Weather, Honeycombe and smoking ban take their toll on Cains

By Hamish Champ

- Last updated on GMT

Cains Beer Company, the AIM-listed brewer, has been reported a pre-tax loss of £2.77m for 2007 and in line with other operators remains "cautious"...

Cains Beer Company, the AIM-listed brewer, has been reported a pre-tax loss of £2.77m for 2007 and in line with other operators remains "cautious" about its prospects for the coming 12 months.

The Liverpool-based brewer said 2007 had been a year of "significant change, both internally and externally," and that the financial loss was "expected".

Chief executive Sudaghara Dusanj said: "This is a turnaround situation. We've always made it clear these things don't happen overnight."

Dusanj said that "taking into account market conditions the decline in our retail business, while we don't like it, is within our expectations".

He said that while shareholders would receive no dividend, it was the "medium to long term aim that we will deliver these to our shareholders".

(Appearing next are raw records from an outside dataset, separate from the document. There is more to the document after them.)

/-- A byte that completes no good frame leaves two agreeing states in agreement. -/
theorem undelivered_agrees (h : Agrees s t) (p : PState) (l : List Byte) {n m : Nat} (hn : n = m) :
    Agrees { s with msgValid := false, buf := l, pstate := p, errCount := n }
      { t with msgValid := false, buf := l, pstate := p, errCount := m } := by
  obtain ⟨hcfg, hcrc, -, -, -, -, hin, hport, -⟩ := h
  exact ⟨hcfg, hcrc, rfl, rfl, hn, rfl, hin, hport, nofun⟩

/-- A delivered message overwrites all three message registers (R80). -/
theorem deliver_agrees (h : Agrees s t) (m : Message) :
    Agrees (({ s with buf := [], pstate := .idle } : State).deliver m)
      (({ t with buf := [], pstate := .idle } : State).deliver m) := by
  obtain ⟨hcfg, hcrc, -, -, herr, -, hin, hport, -⟩ := h
  exact ⟨hcfg, hcrc, rfl, rfl, herr, rfl, hin, hport, fun _ => ⟨rfl, rfl, rfl⟩⟩

theorem feedByte_agrees (h : Agrees s t) (b : Byte) :
    Agrees (feedByte s b).1 (feedByte t b).1 ∧ (feedByte s b).2 = (feedByte t b).2 := by
  obtain ⟨hcfg, -, hp, hbuf, herr, -⟩ := id h
  cases hs : s.pstate with
  | idle =>
    have ht : t.pstate = .idle := hp ▸ hs
    rw [feedByte_idle hs, feedByte_idle ht, ← hbuf, hs, ht]
    refine ⟨?_, rfl⟩
    dsimp only
    split <;> exact undelivered_agrees h _ _ herr
  | readingHeader =>
    have ht : t.pstate = .readingHeader := hp ▸ hs
    rw [feedByte_header hs, feedByte_header ht, ← hbuf, hs, ht]
    refine ⟨?_, rfl⟩
    dsimp only
    split_ifs <;> exact undelivered_agrees h _ _ herr
  | readingLength =>
    rw [feedByte_length hs, feedByte_length (hp ▸ hs), ← hbuf]
    exact ⟨undelivered_agrees h _ _ herr, rfl⟩
  | readingPayload =>
    rw [feedByte_payload hs, feedByte_payload (hp ▸ hs), ← hbuf]
    exact ⟨undelivered_agrees h _ _ herr, rfl⟩
  | readingCrc =>
    have ht : t.pstate = .readingCrc := hp ▸ hs
    by_cases hn : s.buf.length + 1 = 8 + rxLen (s.buf ++ [b])
    · by_cases hc : crc16 s.cfg (crcCovered (s.buf ++ [b])) = receivedCrc (s.buf ++ [b])
      · rw [feedByte_crc_good hs hn hc,
          feedByte_crc_good ht (hbuf ▸ hn) (hbuf ▸ hcfg ▸ hc), ← hbuf]
        exact ⟨deliver_agrees h _, rfl⟩
      · rw [feedByte_crc_bad hs hn hc, feedByte_crc_bad ht (hbuf ▸ hn) (hbuf ▸ hcfg ▸ hc)]
        exact ⟨undelivered_agrees h _ _ (by rw [hcfg, herr]), rfl⟩
    · rw [feedByte_crc_more hs hn, feedByte_crc_more ht (hbuf ▸ hn), ← hbuf, hs, ht]
      exact ⟨undelivered_agrees h _ _ herr, rfl⟩

theorem feed_agrees (h : Agrees s t) (d : List Byte) :
    Agrees (feed s d).1 (feed t d).1 ∧ (feed s d).2 = (feed t d).2 := by
  induction d generalizing s t with
  | nil => exact ⟨h, rfl⟩
  | cons b d ih =>
    obtain ⟨hbyte, hmsg⟩ := feedByte_agrees h b
    obtain ⟨hrest, hmsgs⟩ := ih hbyte
    exact ⟨hrest, by simp only [feed, hmsg, hmsgs]⟩

theorem exec_agrees (h : Agrees s t) (i : Instr) :
    ∃ s' t', exec i s = .next s' ∧ exec i t = .next t' ∧ Agrees s' t' := by
  cases hi : isParserCommand i with
  | false =>
    obtain ⟨v, r, hs, ht, -⟩ := exec_nonParser_agrees hi h
    exact ⟨_, _, hs, ht, respond_agrees (writeCrc_agrees h v) r⟩
  | true =>
    cases i with
    | prsByte b =>
      obtain ⟨hstate, hmsg⟩ := feedByte_agrees h b
      exact ⟨_, _, exec_prsByte b s, exec_prsByte b t, hmsg ▸ respond_agrees hstate _⟩
    | prsBuf d =>
      obtain ⟨hstate, hmsgs⟩ := feed_agrees (clearMsgValid_agrees h) d
      exact ⟨_, _, exec_prsBuf d s, exec_prsBuf d t, hmsgs ▸ respond_agrees hstate _⟩
    | prsReset =>
      obtain ⟨-, -, -, -, herr, -⟩ := id h
      exact ⟨_, _, exec_prsReset s, exec_prsReset t,
        respond_agrees (undelivered_agrees h _ _ herr) _⟩
    | _ => cases hi

/-- Settles O42: by the event at the port, from `exec_agrees`. -/
theorem staleMessageIsUnobservable : Obligations.StaleMessageIsUnobservable := by
  intro s t h
  obtain ⟨hcfg, -, -, -, -, -, hin, -⟩ := id h
  match hs : s.inputs with
  | [] => exact ⟨s, t, step_empty hs, step_empty (hin ▸ hs), h⟩
  | .powerOnReset :: rest =>
    exact ⟨_, _, step_powerOnReset hs, step_powerOnReset (hin ▸ hs), hcfg ▸ agrees_refl _⟩
  | .command c :: rest =>
    have ht : t.inputs = .command c :: rest := hin ▸ hs
    cases hd : decode c with
    | ok i =>
      rw [step_legal hs hd, step_legal ht hd]
      exact exec_agrees (setInputs_agrees h rest) i
    | error e =>
      exact ⟨_, _, step_illegal hs hd, step_illegal ht hd,
        respond_agrees (setInputs_agrees h rest) _⟩

end Sys2Proof.Machine
end

section
/-! The fields of the six status registers (R29, R30, R31) as numbers and bits. -/

namespace Sys2Proof.Machine

/-- The six status registers, by number (R29). -/
def registerMap (s : State) : Fin 6 → Word :=
  ![s.crcReg.setWidth 32, parserStatus s, BitVec.ofNat 32 s.buf.length,
    BitVec.ofNat 32 (rxLen s.buf), BitVec.ofNat 32 s.errCount, msgInfo s]

theorem statusRegister_eq_registerMap (s : State) (k : Fin 6) :
    statusRegister (BitVec.ofNat 8 k.val) s = some (registerMap s k) := by
  fin_cases k <;> rfl

theorem registerMap_reset : ∀ k : Fin 6,
    registerMap State.reset k = if k = 0 then 0x0000FFFF else 0 := by decide

theorem statusRegister_unimplemented {n : Byte} (s : State) (h : 6 ≤ n.toNat) :
    statusRegister n s = none := by
  have hne : ∀ k < 6, n ≠ BitVec.ofNat 8 k := by
    rintro k hk rfl
    rw [BitVec.toNat_ofNat] at h
    omega
  simp [statusRegister, hne]

/-- The bits of PARSER_STATUS (R30), case by case of the two fields it shows. -/
theorem parserStatus_fields (s : State) :
    (parserStatus s).extractLsb' 0 3 = BitVec.ofNat 3 s.pstate.code ∧
      (parserStatus s).getLsbD 3 = s.msgValid ∧ (parserStatus s).extractLsb' 4 28 = 0 := by
  unfold parserStatus
  cases s.msgValid <;> cases s.pstate <;> decide

theorem rxLen_eq (l : List Byte) :
    rxLen l = if 4 ≤ l.length then (l.getD 2 0).toNat * 256 + (l.getD 3 0).toNat else 0 := by
  match l with
  | [] | [_] | [_, _] | [_, _, _] => rfl
  | _ :: _ :: hi :: lo :: rest => simp [rxLen, be16_toNat]

/-! MSG_INFO while `msg_valid = 1` (R31). -/

theorem msgInfo_type {s : State} (h : s.msgValid = true) :
    (msgInfo s).extractLsb' 0 8 = s.msgType := by
  rw [msgInfo, if_pos h]
  ext k hk
  have hlt : k < 32 ∧ k < 16 := by omega
  simp [hlt, hk]

theorem msgInfo_seq {s : State} (h : s.msgValid = true) :
    (msgInfo s).extractLsb' 8 8 = s.msgSeq := by
  rw [msgInfo, if_pos h]
  ext k hk
  have hlt : 8 + k < 32 ∧ 8 + k < 16 := by omega
  simp [hlt, hk]

theorem msgInfo_length {s : State} (h : s.msgValid = true) :
    (msgInfo s).extractLsb' 16 16 = BitVec.ofNat 16 s.msgPayload.length := by
  rw [msgInfo, if_pos h]
  ext k hk
  have hlt : 16 + k < 32 ∧ ¬ 16 + k < 16 := by omega
  have hseq : s.msgSeq.getLsbD (16 + k - 8) = false := BitVec.getLsbD_of_ge _ _ (by omega)
  have htype : s.msgType.getLsbD (16 + k) = false := BitVec.getLsbD_of_ge _ _ (by omega)
  have hlow : (BitVec.ofNat 32 s.msgPayload.length)[k] =
      (BitVec.ofNat 16 s.msgPayload.length)[k] := by
    rw [← BitVec.getLsbD_eq_getElem, ← BitVec.getLsbD_eq_getElem, BitVec.getLsbD_ofNat,
      BitVec.getLsbD_ofNat, decide_eq_true hk, decide_eq_true (hk.trans (by decide))]
  simp [hlt, hseq, htype, hlow]

/-- A number that fits its field is shown whole. -/
theorem toNat_ofNat_of_fits {w n : Nat} (h : n < 2 ^ w) : (BitVec.ofNat w n).toNat = n := by
  rw [BitVec.toNat_ofNat, Nat.mod_eq_of_lt h]

/-- Settles O29: the fields of each register, the bounds of R17 and R22 keeping each number within
its bits. -/
theorem statusRegisterMap : Obligations.StatusRegisterMap := by
  refine ⟨fun s ⟨hparser, herr, hpayload⟩ hwf => ?_,
    fun k => registerMap_reset k ▸ exec_regRead_some (statusRegister_eq_registerMap _ k),
    fun n s hn => exec_regRead_none (statusRegister_unimplemented s hn)⟩
  have hbuf := buf_length_lt hparser
  have hlen := rxLen_le s.buf
  have hcount : s.errCount < 2 ^ 32 := herr.trans_le (Nat.pow_le_pow_right (by decide) hwf.2.2)
  obtain ⟨hcode, hvalid, hunused⟩ := parserStatus_fields s
  refine ⟨registerMap s, fun k => exec_regRead_some (statusRegister_eq_registerMap s k),
    BitVec.toNat_setWidth_of_le (b := s.crcReg) (by decide), hcode, hvalid, hunused,
    toNat_ofNat_of_fits (by omega), hbuf.le, ?_, toNat_ofNat_of_fits hcount,
    fun hv => ⟨msgInfo_type hv, msgInfo_seq hv, ?_⟩, fun hv => if_neg (by simp [hv])⟩
  · rw [← rxLen_eq]
    exact toNat_ofNat_of_fits (by omega)
  · change ((msgInfo s).extractLsb' 16 16).toNat = _
    rw [msgInfo_length hv]
    exact toNat_ofNat_of_fits (Nat.lt_succ_of_le hpayload)

end Sys2Proof.Machine
end

section
/-! Decoding a command's own encoding (R49, R51): each format accepts the word packed for it.
The zero fields are spelled as `simp` leaves them. -/

namespace Sys2Proof

theorem formatF0_packWord (opc : Byte) (i : Instr) :
    formatF0 ⟨packWord opc 0#8 0#16, []⟩ i = .ok i :=
  formatF0_eq_ok.mpr ⟨fieldA_packWord _ _ _, fieldImm_packWord _ _ _, rfl, rfl⟩

theorem formatF16_packWord (opc : Byte) (imm : Half) (mk : Half → Instr) :
    formatF16 ⟨packWord opc 0#8 imm, []⟩ mk = .ok (mk imm) :=
  formatF16_eq_ok.mpr ⟨fieldA_packWord _ _ _, rfl, congrArg mk (fieldImm_packWord _ _ _)⟩

theorem formatF8_packWord (opc b : Byte) (mk : Byte → Instr) :
    formatF8 ⟨packWord opc 0#8 (immOfByte b), []⟩ mk = .ok (mk b) :=
  formatF8_eq_ok.mpr ⟨fieldA_packWord _ _ _, fieldImmHi_packWord_byte _ _ _, rfl,
    congrArg mk (fieldImmLo_packWord_byte _ _ _)⟩

theorem formatFD_packWord (opc : Byte) (d : List Byte) (mk : List Byte → Instr) :
    formatFD ⟨packWord opc 0#8 0#16, d⟩ mk = .ok (mk d) :=
  formatFD_eq_ok.mpr ⟨fieldA_packWord _ _ _, fieldImm_packWord _ _ _, rfl⟩

theorem formatFAD_packWord (opc a b : Byte) (d : List Byte)
    (mk : Byte → Byte → List Byte → Instr) :
    formatFAD ⟨packWord opc a (immOfByte b), d⟩ mk = .ok (mk a b d) :=
  formatFAD_eq_ok.mpr ⟨fieldImmHi_packWord_byte _ _ _, by
    rw [fieldA_packWord, fieldImmLo_packWord_byte]⟩

theorem formatFA_packWord (opc a : Byte) (mk : Byte → Instr) :
    formatFA ⟨packWord opc a 0#16, []⟩ mk = .ok (mk a) :=
  formatFA_eq_ok.mpr ⟨fieldImm_packWord _ _ _, rfl, congrArg mk (fieldA_packWord _ _ _)⟩

/-- The opcode of a command's row selects its own format, which reads its operands back. -/
theorem decode_encode (i : Instr) : decode (encode i) = .ok i := by
  cases i <;>
    simp [decode, encode, fieldOpc_packWord, formatF0_packWord, formatF16_packWord,
      formatF8_packWord, formatFD_packWord, formatFAD_packWord, formatFA_packWord]

end Sys2Proof
end

section
/-! Commands at the port one after another (R42, R44): each leaves one response and never looks at
the commands behind it. -/

namespace Sys2Proof.Machine

variable {s t : State} {i : Instr} {rest : List PortEvent}

/-- Every command completes and leaves a response on the result port (R37, R96). -/
theorem exec_responds (i : Instr) (s : State) : ∃ u r, exec i s = .next (State.respond u r) := by
  cases hi : isParserCommand i with
  | false =>
    obtain ⟨v, r, he, -⟩ := exec_nonParser hi s
    exact ⟨_, r, he⟩
  | true =>
    cases i with
    | prsByte b => exact ⟨_, _, exec_prsByte b s⟩
    | prsBuf d => exact ⟨_, _, exec_prsBuf d s⟩
    | prsReset => exact ⟨_, _, exec_prsReset s⟩
    | _ => cases hi

theorem exec_resultPort (h : exec i s = .next t) : ∃ r, t.resultPort = some r := by
  obtain ⟨u, r, he⟩ := exec_responds i s
  cases he.symm.trans h
  exact ⟨r, rfl⟩

theorem step_encoded (h : s.inputs = .command (encode i) :: rest) :
    step s = exec i (s.setInputs rest) :=
  step_legal h (decode_encode i)

theorem setInputs_of_inputs_eq (h : s.inputs = rest) : s.setInputs rest = s := by
  subst h; rfl

theorem runInstrs_cons {is : List Instr} {u : State} {r : Response} {rs : List Response}
    (hexec : exec i s = .next t) (hr : t.resultPort = some r)
    (hrun : runInstrs is t = some (u, rs)) :
    runInstrs (i :: is) s = some (u, r :: rs) := by
  simp [runInstrs, hexec, hr, hrun]

theorem run_succ (n : Nat) (h : step s = .next t) :
    Host.Core.run Sys2Proof.core (n + 1) s = Host.Core.run Sys2Proof.core n t := by
  have hcore : Sys2Proof.core.step s = .next t := h
  simp only [Host.Core.run, hcore]

/-- Settles O51, by induction on the commands: by `exec_setInputs` the first command does the same
whatever waits behind it. -/
theorem commandsRunInOrder : Obligations.CommandsRunInOrder := by
  intro is
  induction is with
  | nil =>
    intro s rest hin
    exact ⟨s, [], congrArg (fun u => some (u, [])) (setInputs_of_inputs_eq hin), rfl, rfl⟩
  | cons i is ih =>
    intro s rest hin
    obtain ⟨t, hexec, hqueued, hrest⟩ := exec_setInputs i (s.setInputs rest)
      (is.map (fun i => .command (encode i)) ++ rest)
    have hstep : step s = .next (t.setInputs _) := (step_encoded hin).trans hqueued
    obtain ⟨r, hr⟩ := exec_resultPort hexec
    obtain ⟨u, rs, hrun, hlen, hsteps⟩ := ih (t.setInputs _) rest rfl
    have hrun' : runInstrs is t = some (u, rs) := setInputs_of_inputs_eq hrest ▸ hrun
    exact ⟨u, r :: rs, runInstrs_cons hexec hr hrun', congrArg (· + 1) hlen,
      (run_succ _ hstep).trans hsteps⟩

end Sys2Proof.Machine
end

section
/-! The encoding theorems: every legal command is the encoding of what it decodes to, and the legal
commands are the rows of the opcode table (R49 to R52). -/

namespace Sys2Proof

variable {c : Command} {i : Instr} {opc : Byte}

/-- Settles O45: the opcode of a command's row selects the format that reads its operands back. -/
theorem decodeEncodeRoundTrip : Obligations.DecodeEncodeRoundTrip := decode_encode

/-! ## Encoding what was decoded

One lemma per format of R49: a word that a format accepts is packed from the operands read. -/

theorem encode_of_formatF0 {j : Instr} (hopc : fieldOpc c.word = opc)
    (h : formatF0 c j = .ok i) (henc : encode j = ⟨packWord opc 0 0, []⟩) : encode i = c := by
  obtain ⟨ha, himm, hdata, rfl⟩ := formatF0_eq_ok.mp h
  exact henc.trans (command_eq hopc ha himm hdata)

theorem encode_of_formatF16 {mk : Half → Instr} (hopc : fieldOpc c.word = opc)
    (h : formatF16 c mk = .ok i)
    (henc : ∀ imm, encode (mk imm) = ⟨packWord opc 0 imm, []⟩) : encode i = c := by
  obtain ⟨ha, hdata, rfl⟩ := formatF16_eq_ok.mp h
  exact (henc _).trans (command_eq hopc ha rfl hdata)

theorem encode_of_formatF8 {mk : Byte → Instr} (hopc : fieldOpc c.word = opc)
    (h : formatF8 c mk = .ok i)
    (henc : ∀ b, encode (mk b) = ⟨packWord opc 0 (immOfByte b), []⟩) : encode i = c := by
  obtain ⟨ha, hhi, hdata, rfl⟩ := formatF8_eq_ok.mp h
  exact (henc _).trans (command_eq hopc ha (immOfByte_fieldImmLo hhi).symm hdata)

theorem encode_of_formatFD {mk : List Byte → Instr} (hopc : fieldOpc c.word = opc)
    (h : formatFD c mk = .ok i)
    (henc : ∀ d, encode (mk d) = ⟨packWord opc 0 0, d⟩) : encode i = c := by
  obtain ⟨ha, himm, rfl⟩ := formatFD_eq_ok.mp h
  exact (henc _).trans (command_eq hopc ha himm rfl)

Dusanj also confirmed that executive management would receive no bonuses or share options on the back of these results.

Cains reversed into pub operator Honeycombe Leisure in May last year, taking on 92 pubs, and the group said the costs of integrating the estate, as well as issues familiar to the sector such as the smoking ban, raw material price rises and last summer's poor weather, were taking their toll.

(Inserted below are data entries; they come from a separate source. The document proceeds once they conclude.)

-- ==== Sys2Proof/Machine/Regs.lean ====
section
/-! DEFINITION. The register map: every register field of the CSR blocks (R247) as a constant, with its absolute
address, lowest bit, width, reset value and access code (R9, R10, R12), and the list of fields at each address.
The tables follow the register tables of the chapters; a field whose reset reads "see description" resets to 0 here
and is set at configuration (DESIGN CHOICE: notes/assumptions/6.md). -/

namespace Sys2Proof.Machine.Reg
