/-- The largest finite DD128 (R46). -/
def ddMax (neg : Bool) : Nat :=
  packFp 0 neg (2 ^ 53 - 1) 971 + packFp 0 neg (2 ^ 53 - 1) 917 * 2 ^ 64

/-- The lo part of a DD128 from the exact remainder, rounded by a mode (R50, R51). `neg` is the sign of the whole
value, towards whose magnitude a stochastic mode and RTZ look. The spec names no precision and no ulp of DD128 for an
inexact result under SR, RTZ, RUP or RDN: here one ulp is the spacing of lo's own FP64 grid. DESIGN CHOICE:
notes/assumptions/29.md. -/
def ddLow (md : Rnd) (neg : Bool) (rest : Val) : Val :=
  let below := decodeFp 0 (convFp 0 .rdn true false rest).1
  let above := decodeFp 0 (convFp 0 .rup true false rest).1
  let inner := if neg then above else below
  let outer := if neg then below else above
  match md with
  | .rne => rne64 rest
  | .rdn => below
  | .rup => above
  | .rtz => inner
  | .sr r =>
    match rest.sub inner, outer.sub inner with
    | .fin _ m e, .fin _ n f =>
      let q := min e f
      if m ≠ 0 ∧ 2 ^ 32 ≤ r + Val.scaled m e q * 2 ^ 32 / Val.scaled n f q then outer else inner
    | _, _ => inner

/-- The code of the pair with a hi part and a lo part that FP64 holds; lo is +0 where it is zero (R46). -/
def ddCode (hi lo : Val) : Nat :=
  let c := (convFp 0 .rne true false lo).1
  (convFp 0 .rne true false hi).1 + (if c = 2 ^ 63 then 0 else c) * 2 ^ 64

/-- The canonical DD128 of an exact value under a mode (R46, R50): hi is the nearest FP64 and lo takes the rounding of
the remainder; where lo rounds up to a tie of an odd hi, the same sum is written as its own canonical pair. The infinity
of an overflow is returned as such. -/
def packDD (md : Rnd) (v : Val) : Nat :=
  match rne64 v with
  | .fin s m e =>
    let sum := Val.add (.fin s m e) (ddLow md v.isNeg (v.sub (.fin s m e)))
    if sum.isZero then packFp 0 v.isNeg 0 0
    else match rne64 sum with
      | .fin t n f => ddCode (.fin t n f) (sum.sub (.fin t n f))
      | _ => ddMax v.isNeg
  | h => (convFp 0 .rne true false h).1

/-- Convert to DD128 (R46, R54, R55): census on the whole value. -/
def convDD (md : Rnd) (ovf ftz : Bool) (v : Val) : Nat × Outcome5 :=
  match v with
  | .nan s p => (packNan 0 s p, .nan)
  | .inf s => (packInf 0 s, .plain)
  | .fin s m e =>
    if m = 0 then (packFp 0 s 0 0, .plain)
    else if (rne64 v).isInf then
      (if ovf && toInf md s then (packInf 0 s, .overflowed) else (ddMax s, .overflowed))
    else if exceeds 1 (-1022) m e then
      (if ftz then (packFp 0 s 0 0, .flushed)
       else if (packDD md v) % 2 ^ 63 = 0 then (packFp 0 s 0 0, .flushed) else (packDD md v, .subnormal))
    else (packDD md v, .plain)

/-- Convert to any format but an MX one. -/
def conv (f : Nat) (md : Rnd) (ovf ftz : Bool) (v : Val) : Nat × Outcome5 :=
  if f = fDD then convDD md ovf ftz v
  else if f = fI32 then convI32 md v
  else convFp f md ovf ftz v

/-- One arithmetic rounding: RNE, infinity on overflow, subnormals kept. -/
def rne (f : Nat) (v : Val) : Nat := (conv f .rne true false v).1

/-- A value after one arithmetic rounding in a format. -/
def Val.inFmt (f : Nat) (v : Val) : Val := decode f (rne f v)

/-! ### MX blocks (R48, R49) -/

/-- The exponent of the leading bit of a finite nonzero magnitude. -/
def leadExp (m : Nat) (e : Int) : Int := e + bitLen m - 1

/-- The unit exponent above which elements cannot go: emax of R42. -/
def mxEmax (f : Nat) : Int := if f = fE3M2 then 4 else 2

/-- The shared-scale exponent of a block whose largest magnitude is `m · 2^e` (R49), before clamping. -/
def mxScaleExp (f : Nat) (headroom : Bool) (m : Nat) (e : Int) : Int :=
  if headroom then
    let i := fmtInfo f
    let x := leadExp m e - leadExp i.maxM i.maxE
    if exceeds m e i.maxM (i.maxE + x) then x + 1 else x
  else leadExp m e - mxEmax f

/-- The largest magnitude of a block; `none` where the block holds a NaN or an infinity. -/
def blockMax : List Val → Option (Nat × Int)
  | [] => some (0, 0)
  | v :: vs =>
    match v, blockMax vs with
    | .fin _ m e, some (n, f) => if exceeds m e n f then some (m, e) else some (n, f)
    | _, _ => none

/-- Convert one block to an MX format (R49): scale code, element codes with their census outcomes. -/
def convBlock (f : Nat) (md : List Rnd) (headroom ftz : Bool) (vs : List Val) : Nat × List (Nat × Outcome5) :=
  match blockMax vs with
  | none => (255, vs.map fun _ => (0, .nan))
  | some (m, e) =>
    if m = 0 then (0, vs.map fun v => (packFp f v.isNeg 0 0, .plain))
    else
      let x := max (-127) (min 127 (mxScaleExp f headroom m e))
      ((x + 127).toNat, (vs.zip md).map fun p => convFp f p.2 false ftz (p.1.scale (-x)))

/-! ### The rounding draw (R52, R53) -/

def gold : Nat := 0x9E3779B97F4A7C15
def u64 (x : Nat) : Nat := x % 2 ^ 64
def rotl64 (x r : Nat) : Nat := u64 (x * 2 ^ r) + u64 x / 2 ^ (64 - r)

/-- One round of the draw: rotation, key word and round constant. -/
def srRound (rot key r : Nat) (xy : Nat × Nat) : Nat × Nat :=
  let x := u64 (xy.1 + xy.2)
  let y := Nat.xor (rotl64 xy.2 rot) x
  (u64 (x + key + gold * (r + 1)), y)

/-- sr_draw of R52; `entropy` is 0 for SR and the slice entropy word for SRE (R53). -/
def srDraw (seedLo seedHi tensor index step entropy : Nat) : Nat :=
  let k0 := u64 seedLo
  let k1 := Nat.xor (Nat.xor (Nat.xor (u64 seedHi) (u64 (tensor * 2 ^ 32))) tensor) entropy
  let xy := srRound 17 k0 0 (Nat.xor index k0, Nat.xor step k1)
  let xy := srRound 29 k1 1 xy
  let xy := srRound 43 k0 2 xy
  let xy := srRound 11 k1 3 xy
  Nat.xor xy.1 xy.2 / 2 ^ 32 % 2 ^ 32

end Sys2Proof.Machine
end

Overall like-for-like sales were down 11 per cent, with liquor turnover down 11.5 per cent and food sales declining by 7.6 per cent.

The group said gross retail margins had risen by one per cent.

Meanwhile brewing sales rose 7.3 per cent, with brands up one per cent, contracting up 7.4 per cent and retailing down 1.8 per cent.

Administration costs rose 60.3 per cent on a like-for-like basis as the brewer took on new rent payments, increased its marketing spend and paid higher salaries to new members of the management team.

The group's P&L shows administration costs from continuing operations of £3.3m, up 87 per cent.

"It is inevitable that it is going to take time to turn the [Honeycombe] business around," chairman Roy Morris said, "but the board are confident that the necessary controls and processes have now been put in place…to develop and grow the business based upon a firm set of foundations."

Total turnover for the 14 months to October 28 2007 rose 80 per cent to £43.2m, while sales from continuing operations including the Honeycombe acquisition sales were £29.7m, an increase of 23.7 per cent.

The group has already converted one ex-Honeycombe pub in Glossop, Derbyshire, with a new site, the Black Horse in Croston, near Southport, opening next week.

A further seven sites had been earmarked for development, with 30 more "in the pipeline", financed by existing banking arrangements.